%pip install sagemaker --upgrade --quiet
import boto3
import sagemaker
from sagemaker import Model, image_uris, serializers, deserializers
role = sagemaker.get_execution_role() # execution role for the endpoint
sess = sagemaker.session.Session() # sagemaker session for interacting with different AWS APIs
region = sess._region_name # region name of the current SageMaker Studio environment
account_id = sess.account_id() # account_id of the current SageMaker Studio environment
Step 2: Start preparing model artifacts¶
In LMI contianer, we expect some artifacts to help setting up the model - serving.properties (required): Defines the model server settings - model.py (optional): A python file to define the core inference logic - requirements.txt (optional): Any additional pip wheel need to install
%%writefile serving.properties
engine=Python
option.model_id=mistralai/Mistral-7B-v0.1
option.dtype=fp16
option.task=text-generation
option.rolling_batch=vllm
option.tensor_parallel_degree=1
option.device_map=auto
%%sh
mkdir mymodel
mv serving.properties mymodel/
tar czvf mymodel.tar.gz mymodel/
rm -rf mymodel
Step 3: Start building SageMaker endpoint¶
In this step, we will build SageMaker endpoint from scratch
Getting the container image URI¶
image_uri = image_uris.retrieve(
framework="djl-deepspeed",
region=sess.boto_session.region_name,
version="0.27.0"
)
Upload artifact on S3 and create SageMaker model¶
s3_code_prefix = "large-model-lmi/code"
bucket = sess.default_bucket() # bucket to house artifacts
code_artifact = sess.upload_data("mymodel.tar.gz", bucket, s3_code_prefix)
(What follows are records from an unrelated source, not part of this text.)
-- ==== Sys2Proof/Certificates/Slice0/Obligations.lean ====
section
/-! DEFINITION. The statements for the provers. Each docstring names the rules of spec/ that it formalises, or the choice of
the model that it rests on. -/
open Sys2Proof Sys2Proof.Machine

/-! ## Completion of the words, with the effect of each -/

/-- R112..R114, R117, R147: integer arithmetic, logic, shifts, bit fields and CRC-32C complete and write these values after these
latencies; the divide words wait for the core's divider and start a division with this result, all ones and the dividend for
a zero divisor, and the one signed overflow without a trap. -/
def Obligations.ScalarArithmeticCompletes : Prop :=
  (∀ (d a b : BitVec 6) (imm : BitVec 16) (cl : Clauses),
     WritesS (.add d a b cl) cl 1 d (fun x => x.s a.toNat + x.s b.toNat) ∧
     WritesS (.sub d a b cl) cl 1 d (fun x => x.s a.toNat - x.s b.toNat) ∧
     WritesS (.addi d a imm cl) cl 1 d (fun x => x.s a.toNat + imm.signExtend 64) ∧
     WritesS (.mul d a b cl) cl 3 d (fun x => x.s a.toNat * x.s b.toNat) ∧
     WritesS (.mulh d a b cl) cl 3 d (fun x =>
       (((x.s a.toNat).signExtend 128 * (x.s b.toNat).signExtend 128) >>> 64).setWidth 64) ∧
     WritesS (.mulhu d a b cl) cl 3 d (fun x =>
       (((x.s a.toNat).setWidth 128 * (x.s b.toNat).setWidth 128) >>> 64).setWidth 64) ∧
     WritesS (.and d a b cl) cl 1 d (fun x => x.s a.toNat &&& x.s b.toNat) ∧
     WritesS (.or d a b cl) cl 1 d (fun x => x.s a.toNat ||| x.s b.toNat) ∧
     WritesS (.xor d a b cl) cl 1 d (fun x => x.s a.toNat ^^^ x.s b.toNat) ∧
     WritesS (.andi d a imm cl) cl 1 d (fun x => x.s a.toNat &&& imm.signExtend 64) ∧
     WritesS (.ori d a imm cl) cl 1 d (fun x => x.s a.toNat ||| imm.signExtend 64) ∧
     WritesS (.xori d a imm cl) cl 1 d (fun x => x.s a.toNat ^^^ imm.signExtend 64) ∧
     WritesS (.sll d a b cl) cl 1 d (fun x => x.s a.toNat <<< (x.s b.toNat).extractLsb' 0 6) ∧
     WritesS (.srl d a b cl) cl 1 d (fun x => x.s a.toNat >>> (x.s b.toNat).extractLsb' 0 6) ∧
     WritesS (.sra d a b cl) cl 1 d (fun x => (x.s a.toNat).sshiftRight' ((x.s b.toNat).extractLsb' 0 6)) ∧
     WritesS (.slli d a imm cl) cl 1 d (fun x => x.s a.toNat <<< imm.extractLsb' 0 6) ∧
     WritesS (.srli d a imm cl) cl 1 d (fun x => x.s a.toNat >>> imm.extractLsb' 0 6) ∧
     WritesS (.srai d a imm cl) cl 1 d (fun x => (x.s a.toNat).sshiftRight' (imm.extractLsb' 0 6))) ∧
  (∀ (mod : BitVec 4) (d a b : BitVec 6) (imm : BitVec 16) (cl : Clauses),
     WritesS (.bfx 0 d a imm cl) cl 1 d (fun x =>
       BitVec.ofNat 64 ((x.s a.toNat).toNat / 2 ^ (imm.extractLsb' 0 6).toNat % 2 ^ ((imm.extractLsb' 6 6).toNat + 1))) ∧
     WritesS (.bfx 1 d a imm cl) cl 1 d (fun x =>
       BitVec.ofInt 64 (sextNat ((x.s a.toNat).toNat / 2 ^ (imm.extractLsb' 0 6).toNat)
         ((imm.extractLsb' 6 6).toNat + 1))) ∧
     WritesS (.bfi d a b imm cl) cl 1 d (fun x =>
       let lo := (imm.extractLsb' 0 6).toNat
       let m := BitVec.ofNat 64 (2 ^ ((imm.extractLsb' 6 6).toNat + 1) - 1) <<< lo
       (x.s b.toNat &&& ~~~m) ||| ((x.s a.toNat <<< lo) &&& m)) ∧
     (mod.toNat ≤ 3 → WritesS (.crc32c mod d a b cl) cl 3 d (fun x =>
       (crcBytes ((x.s a.toNat).setWidth 32) (natToBytes (2 ^ mod.toNat) (x.s b.toNat).toNat)).setWidth 64))) ∧
  (∀ (d a b : BitVec 6) (cl : Clauses),
     let starts (i : Instr) (f : Word64 → Word64 → Word64) : Prop :=
       Completes i cl (fun _ => { divider := true }) always (fun c aid x s =>
         start s (mkOp aid x i cl false false (dstS d.toNat) (.div c d.toNat (f (x.s a.toNat) (x.s b.toNat)))))
     starts (.div d a b cl) (fun x y => if y = 0 then BitVec.allOnes 64 else x.sdiv y) ∧
     starts (.divu d a b cl) (fun x y => if y = 0 then BitVec.allOnes 64 else x / y) ∧
     starts (.rem d a b cl) (fun x y => if y = 0 then x else x.srem y) ∧
     starts (.remu d a b cl) (fun x y => if y = 0 then x else x % y))

/-- R119, R120, R121: compares, lane-mask logic and lane-mask moves: their encodings and reserved values of mod, the mask they
write, all ones or zero by the condition, and their latency of 1. -/
def Obligations.CompareAndMaskRules : Prop :=
  ∀ (m : BitVec 4) (d a b : BitVec 6) (imm : BitVec 16) (cl : Clauses),
    let r (op : BitVec 8) (b : BitVec 6) (imm : BitVec 16) : Option Fields :=
      some { op := op, d := d, a := a, b := b, c := 0, mod := m, imm := imm, cl := cl }
    let compare (mod : BitVec 4) (f : Word64 → Word64 → Bool) : Prop :=
      Completes (.cmp mod d a b cl) cl plainNeed always (fun _ _ x s =>
        writeP s 1 d.toNat (if f (x.s a.toNat) (x.s b.toNat) then BitVec.allOnes 64 else 0)) ∧
      Completes (.cmpi mod d a imm cl) cl plainNeed always (fun _ _ x s =>
        writeP s 1 d.toNat (if f (x.s a.toNat) (imm.signExtend 64) then BitVec.allOnes 64 else 0))
    let combine (mod : BitVec 4) (f : Word64 → Word64 → Word64) : Prop :=
      Completes (.plog mod d a b cl) cl plainNeed always (fun _ _ x s =>
        writeP s 1 d.toNat (f (x.p a.toNat) (x.p b.toNat)))
    toFields (.cmp m d a b cl) = r 0x20 b 0 ∧ toFields (.cmpi m d a imm cl) = r 0x21 0 imm ∧
    toFields (.plog m d a b cl) = r 0x22 b 0 ∧ toFields (.pmov m d a cl) = r 0x23 0 0 ∧
    (12 ≤ m.toNat → wellFormed (.cmp m d a b cl) = false ∧ wellFormed (.cmpi m d a imm cl) = false) ∧
    (8 ≤ m.toNat → wellFormed (.plog m d a b cl) = false) ∧ (3 ≤ m.toNat → wellFormed (.pmov m d a cl) = false) ∧
    compare 0 (fun x y => decide (x = y)) ∧ compare 1 (fun x y => decide (x ≠ y)) ∧
    compare 2 (fun x y => decide (x.toInt < y.toInt)) ∧ compare 3 (fun x y => decide (y.toInt ≤ x.toInt)) ∧
    compare 4 (fun x y => decide (x < y)) ∧ compare 5 (fun x y => decide (y ≤ x)) ∧
    compare 6 (fun x y => decide (x.toInt ≤ y.toInt)) ∧ compare 7 (fun x y => decide (y.toInt < x.toInt)) ∧
    compare 8 (fun x y => decide (x ≤ y)) ∧ compare 9 (fun x y => decide (y < x)) ∧
    compare 10 (fun x y => decide (x &&& y ≠ 0)) ∧ compare 11 (fun x y => decide (x &&& y = 0)) ∧
    combine 0 (fun x y => x &&& y) ∧ combine 1 (fun x y => x ||| y) ∧ combine 2 (fun x y => x ^^^ y) ∧
    combine 3 (fun x y => x &&& ~~~y) ∧ combine 4 (fun x y => x ||| ~~~y) ∧ combine 5 (fun x y => ~~~(x &&& y)) ∧
    combine 6 (fun x y => ~~~(x ||| y)) ∧ combine 7 (fun x y => ~~~(x ^^^ y)) ∧
    Completes (.pmov 0 d a cl) cl plainNeed always (fun _ _ x s => writeP s 1 d.toNat (x.s a.toNat)) ∧
    WritesS (.pmov 1 d a cl) cl 1 d (fun x => x.p a.toNat) ∧
    Completes (.pmov 2 d a cl) cl plainNeed always (fun _ _ x s => writeP s 1 d.toNat (x.p a.toNat))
print(f"S3 Code or Model tar ball uploaded to --- > {code_artifact}")
model = Model(image_uri=image_uri, model_data=code_artifact, role=role)
4.2 Create SageMaker endpoint¶
You need to specify the instance to use and endpoint names
instance_type = "ml.g5.2xlarge"
endpoint_name = sagemaker.utils.name_from_base("lmi-model")
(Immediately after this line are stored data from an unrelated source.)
/-! ## setGang -/

@[simp] theorem State.setGang_schedule (s : State) (g : Nat) (x : Gang) : (s.setGang g x).schedule = s.schedule := rfl
@[simp] theorem State.setGang_focus (s : State) (g : Nat) (x : Gang) : (s.setGang g x).focus = s.focus := rfl
@[simp] theorem State.setGang_draws (s : State) (g : Nat) (x : Gang) : (s.setGang g x).draws = s.draws := rfl
@[simp] theorem State.setGang_fresh (s : State) (g : Nat) (x : Gang) : (s.setGang g x).fresh = s.fresh := rfl
@[simp] theorem State.setGang_tick (s : State) (g : Nat) (x : Gang) : (s.setGang g x).tick = s.tick := rfl
@[simp] theorem State.setGang_acts (s : State) (g : Nat) (x : Gang) : (s.setGang g x).acts = s.acts := rfl
@[simp] theorem State.setGang_ops (s : State) (g : Nat) (x : Gang) : (s.setGang g x).ops = s.ops := rfl
@[simp] theorem State.setGang_reqs (s : State) (g : Nat) (x : Gang) : (s.setGang g x).reqs = s.reqs := rfl
@[simp] theorem State.setGang_cores (s : State) (g : Nat) (x : Gang) : (s.setGang g x).cores = s.cores := rfl
@[simp] theorem State.setGang_quads (s : State) (g : Nat) (x : Gang) : (s.setGang g x).quads = s.quads := rfl
@[simp] theorem State.setGang_dies (s : State) (g : Nat) (x : Gang) : (s.setGang g x).dies = s.dies := rfl
@[simp] theorem State.setGang_parts (s : State) (g : Nat) (x : Gang) : (s.setGang g x).parts = s.parts := rfl
@[simp] theorem State.setGang_gangs (s : State) (g : Nat) (x : Gang) : (s.setGang g x).gangs = tableSet s.gangs g x := rfl
@[simp] theorem State.setGang_insts (s : State) (g : Nat) (x : Gang) : (s.setGang g x).insts = s.insts := rfl
@[simp] theorem State.setGang_mem (s : State) (g : Nat) (x : Gang) : (s.setGang g x).mem = s.mem := rfl
@[simp] theorem State.setGang_memTags (s : State) (g : Nat) (x : Gang) : (s.setGang g x).memTags = s.memTags := rfl
@[simp] theorem State.setGang_memPoison (s : State) (g : Nat) (x : Gang) : (s.setGang g x).memPoison = s.memPoison := rfl
@[simp] theorem State.setGang_merges (s : State) (g : Nat) (x : Gang) : (s.setGang g x).merges = s.merges := rfl
@[simp] theorem State.setGang_journals (s : State) (g : Nat) (x : Gang) : (s.setGang g x).journals = s.journals := rfl
@[simp] theorem State.setGang_peerObjs (s : State) (g : Nat) (x : Gang) : (s.setGang g x).peerObjs = s.peerObjs := rfl
@[simp] theorem State.setGang_walks (s : State) (g : Nat) (x : Gang) : (s.setGang g x).walks = s.walks := rfl
@[simp] theorem State.setGang_partmap (s : State) (g : Nat) (x : Gang) : (s.setGang g x).partmap = s.partmap := rfl
@[simp] theorem State.setGang_partmapNext (s : State) (g : Nat) (x : Gang) : (s.setGang g x).partmapNext = s.partmapNext := rfl
@[simp] theorem State.setGang_thwarn (s : State) (g : Nat) (x : Gang) : (s.setGang g x).thwarn = s.thwarn := rfl
@[simp] theorem State.setGang_triprec (s : State) (g : Nat) (x : Gang) : (s.setGang g x).triprec = s.triprec := rfl
@[simp] theorem State.setGang_bootstat (s : State) (g : Nat) (x : Gang) : (s.setGang g x).bootstat = s.bootstat := rfl
@[simp] theorem State.setGang_tamper (s : State) (g : Nat) (x : Gang) : (s.setGang g x).tamper = s.tamper := rfl
@[simp] theorem State.setGang_nonce (s : State) (g : Nat) (x : Gang) : (s.setGang g x).nonce = s.nonce := rfl
@[simp] theorem State.setGang_attgo (s : State) (g : Nat) (x : Gang) : (s.setGang g x).attgo = s.attgo := rfl
@[simp] theorem State.setGang_att (s : State) (g : Nat) (x : Gang) : (s.setGang g x).att = s.att := rfl
@[simp] theorem State.setGang_seq (s : State) (g : Nat) (x : Gang) : (s.setGang g x).seq = s.seq := rfl
@[simp] theorem State.setGang_recs (s : State) (g : Nat) (x : Gang) : (s.setGang g x).recs = s.recs := rfl
@[simp] theorem State.setGang_debugRefused (s : State) (g : Nat) (x : Gang) : (s.setGang g x).debugRefused = s.debugRefused := rfl
@[simp] theorem State.setGang_haltAway (s : State) (g : Nat) (x : Gang) : (s.setGang g x).haltAway = s.haltAway := rfl
@[simp] theorem State.setGang_links (s : State) (g : Nat) (x : Gang) : (s.setGang g x).links = s.links := rfl
@[simp] theorem State.setGang_armature (s : State) (g : Nat) (x : Gang) : (s.setGang g x).armature = s.armature := rfl
@[simp] theorem State.setGang_notices (s : State) (g : Nat) (x : Gang) : (s.setGang g x).notices = s.notices := rfl
@[simp] theorem State.setGang_resets (s : State) (g : Nat) (x : Gang) : (s.setGang g x).resets = s.resets := rfl
@[simp] theorem State.setGang_saving (s : State) (g : Nat) (x : Gang) : (s.setGang g x).saving = s.saving := rfl
@[simp] theorem State.setGang_committed (s : State) (g : Nat) (x : Gang) : (s.setGang g x).committed = s.committed := rfl
@[simp] theorem State.core_setGang (s : State) (g : Nat) (x : Gang) (n : Nat) : (s.setGang g x).core n = s.core n := rfl
@[simp] theorem State.act_setGang (s : State) (g : Nat) (x : Gang) (n : Nat) : (s.setGang g x).act n = s.act n := rfl
@[simp] theorem State.quad_setGang (s : State) (g : Nat) (x : Gang) (n : Nat) : (s.setGang g x).quad n = s.quad n := rfl
@[simp] theorem State.die_setGang (s : State) (g : Nat) (x : Gang) (n : Nat) : (s.setGang g x).die n = s.die n := rfl
@[simp] theorem State.part_setGang (s : State) (g : Nat) (x : Gang) (n : Nat) : (s.setGang g x).part n = s.part n := rfl
@[simp] theorem State.gang_setGang_same (s : State) (g : Nat) (x : Gang) : (s.setGang g x).gang g = x := by simp [State.gang]
theorem State.gang_setGang_other (s : State) (g : Nat) (x : Gang) {n : Nat} (h : n ≠ g) : (s.setGang g x).gang n = s.gang n := by
  simp [State.gang, tableGet?_tableSet_other _ _ h]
model.deploy(initial_instance_count=1,
instance_type=instance_type,
endpoint_name=endpoint_name
)
# our requests and responses will be in json format so we specify the serializer and the deserializer
predictor = sagemaker.Predictor(
endpoint_name=endpoint_name,
sagemaker_session=sess,
serializer=serializers.JSONSerializer(),
)
Step 5: Test and benchmark the inference¶
Firstly let's try to run with a wrong inputs
predictor.predict(
{"inputs": "tell me a story of the little red riding hood", "parameters": {"max_tokens":512}}
)
Clean up the environment¶
sess.delete_endpoint(endpoint_name)
sess.delete_endpoint_config(endpoint_name)
model.delete_model()